Records from a dataset:
>>>

-- ==== Sys2Proof/Machine/System.lean ====
section
/-!
DEFINITION. System and miscellaneous instructions (46_system.md), the prefix byte by itself, and the eleven illegal opcodes.
-/

namespace Sys2Proof.Machine

/-- HALT: HALT_BUG is set when GK_ADMITTED, IME = 0 and an interrupt is already pending; MODE becomes HALTED in any case
(R1001, D21). -/
def haltCore (s : State) : State :=
  { s with haltBug := s.haltBug || (s.cfg.gkAdmitted && !s.ime && decide (pending s ≠ 0)), mode := .halted }

/-- NOP (R1000). -/
def execNop (s : State) : Result := .next (advance 0 s)

/-- STOP (R1002); the second byte is ignored (log 21). -/
def execStop (_b : Byte) (s : State) : Result := .next { advance 1 s with mode := .stopped }

/-- HALT (R1001). -/
def execHalt (s : State) : Result := .next (haltCore (advance 0 s))

/-- PREFIX CB (R1005). -/
def execPrefix_CB (s : State) : Result := .next (cbEffect (busRead s (operandPc s)) (advance 1 s))

/-- ILLEGAL_D3 (R1006). -/
def execIllegal_D3 (s : State) : Result := .next (decodeFault .unimplementedInstruction 0xD3 false s)

/-- ILLEGAL_DB (R1006). -/
def execIllegal_DB (s : State) : Result := .next (decodeFault .unimplementedInstruction 0xDB false s)

/-- ILLEGAL_DD (R1006). -/
def execIllegal_DD (s : State) : Result := .next (decodeFault .unimplementedInstruction 0xDD false s)

/-- ILLEGAL_E3 (R1006). -/
def execIllegal_E3 (s : State) : Result := .next (decodeFault .unimplementedInstruction 0xE3 false s)

/-- ILLEGAL_E4 (R1006). -/
def execIllegal_E4 (s : State) : Result := .next (decodeFault .unimplementedInstruction 0xE4 false s)

/-- ILLEGAL_EB (R1006). -/
def execIllegal_EB (s : State) : Result := .next (decodeFault .unimplementedInstruction 0xEB false s)

/-- ILLEGAL_EC (R1006). -/
def execIllegal_EC (s : State) : Result := .next (decodeFault .unimplementedInstruction 0xEC false s)

/-- ILLEGAL_ED (R1006). -/
def execIllegal_ED (s : State) : Result := .next (decodeFault .unimplementedInstruction 0xED false s)

/-- DI (R1003). -/
def execDi (s : State) : Result := .next { advance 0 s with ime := false, eiPending := false }

/-- ILLEGAL_F4 (R1006). -/
def execIllegal_F4 (s : State) : Result := .next (decodeFault .unimplementedInstruction 0xF4 false s)

/-- EI (R1004). -/
def execEi (s : State) : Result := .next { advance 0 s with eiPending := true }

/-- ILLEGAL_FC (R1006). -/
def execIllegal_FC (s : State) : Result := .next (decodeFault .unimplementedInstruction 0xFC false s)

/-- ILLEGAL_FD (R1006). -/
def execIllegal_FD (s : State) : Result := .next (decodeFault .unimplementedInstruction 0xFD false s)

end Sys2Proof.Machine
end

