-- ==== Sys2Proof/Machine/Dispatch.lean ====
section
/-!
DEFINITION. The dispatch of an instruction to its meaning, one arm per constructor of Instr.
-/

namespace Sys2Proof.Machine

<<<

(Your goal): Exactly as written, please output every entry.

(Written reply):
-- ==== Sys2Proof/Machine/System.lean ====
section
/-!
DEFINITION. System and miscellaneous instructions (46_system.md), the prefix byte by itself, and the eleven illegal opcodes.
-/

namespace Sys2Proof.Machine

/-- HALT: HALT_BUG is set when GK_ADMITTED, IME = 0 and an interrupt is already pending; MODE becomes HALTED in any case
(R1001, D21). -/
def haltCore (s : State) : State :=
  { s with haltBug := s.haltBug || (s.cfg.gkAdmitted && !s.ime && decide (pending s ≠ 0)), mode := .halted }

/-- NOP (R1000). -/
def execNop (s : State) : Result := .next (advance 0 s)

/-- STOP (R1002); the second byte is ignored (log 21). -/
def execStop (_b : Byte) (s : State) : Result := .next { advance 1 s with mode := .stopped }

/-- HALT (R1001). -/
def execHalt (s : State) : Result := .next (haltCore (advance 0 s))

/-- PREFIX CB (R1005). -/
def execPrefix_CB (s : State) : Result := .next (cbEffect (busRead s (operandPc s)) (advance 1 s))

/-- ILLEGAL_D3 (R1006). -/
def execIllegal_D3 (s : State) : Result := .next (decodeFault .unimplementedInstruction 0xD3 false s)

/-- ILLEGAL_DB (R1006). -/
def execIllegal_DB (s : State) : Result := .next (decodeFault .unimplementedInstruction 0xDB false s)

/-- ILLEGAL_DD (R1006). -/
def execIllegal_DD (s : State) : Result := .next (decodeFault .unimplementedInstruction 0xDD false s)

/-- ILLEGAL_E3 (R1006). -/
def execIllegal_E3 (s : State) : Result := .next (decodeFault .unimplementedInstruction 0xE3 false s)

/-- ILLEGAL_E4 (R1006). -/
def execIllegal_E4 (s : State) : Result := .next (decodeFault .unimplementedInstruction 0xE4 false s)

/-- ILLEGAL_EB (R1006). -/
def execIllegal_EB (s : State) : Result := .next (decodeFault .unimplementedInstruction 0xEB false s)

/-- ILLEGAL_EC (R1006). -/
def execIllegal_EC (s : State) : Result := .next (decodeFault .unimplementedInstruction 0xEC false s)

/-- ILLEGAL_ED (R1006). -/
def execIllegal_ED (s : State) : Result := .next (decodeFault .unimplementedInstruction 0xED false s)

/-- DI (R1003). -/
def execDi (s : State) : Result := .next { advance 0 s with ime := false, eiPending := false }

/-- ILLEGAL_F4 (R1006). -/
def execIllegal_F4 (s : State) : Result := .next (decodeFault .unimplementedInstruction 0xF4 false s)

/-- EI (R1004). -/
def execEi (s : State) : Result := .next { advance 0 s with eiPending := true }

/-- ILLEGAL_FC (R1006). -/
def execIllegal_FC (s : State) : Result := .next (decodeFault .unimplementedInstruction 0xFC false s)

/-- ILLEGAL_FD (R1006). -/
def execIllegal_FD (s : State) : Result := .next (decodeFault .unimplementedInstruction 0xFD false s)

end Sys2Proof.Machine
end

-- ==== Sys2Proof/Machine/Dispatch.lean ====
section
/-!
DEFINITION. The dispatch of an instruction to its meaning, one arm per constructor of Instr.
-/

namespace Sys2Proof.Machine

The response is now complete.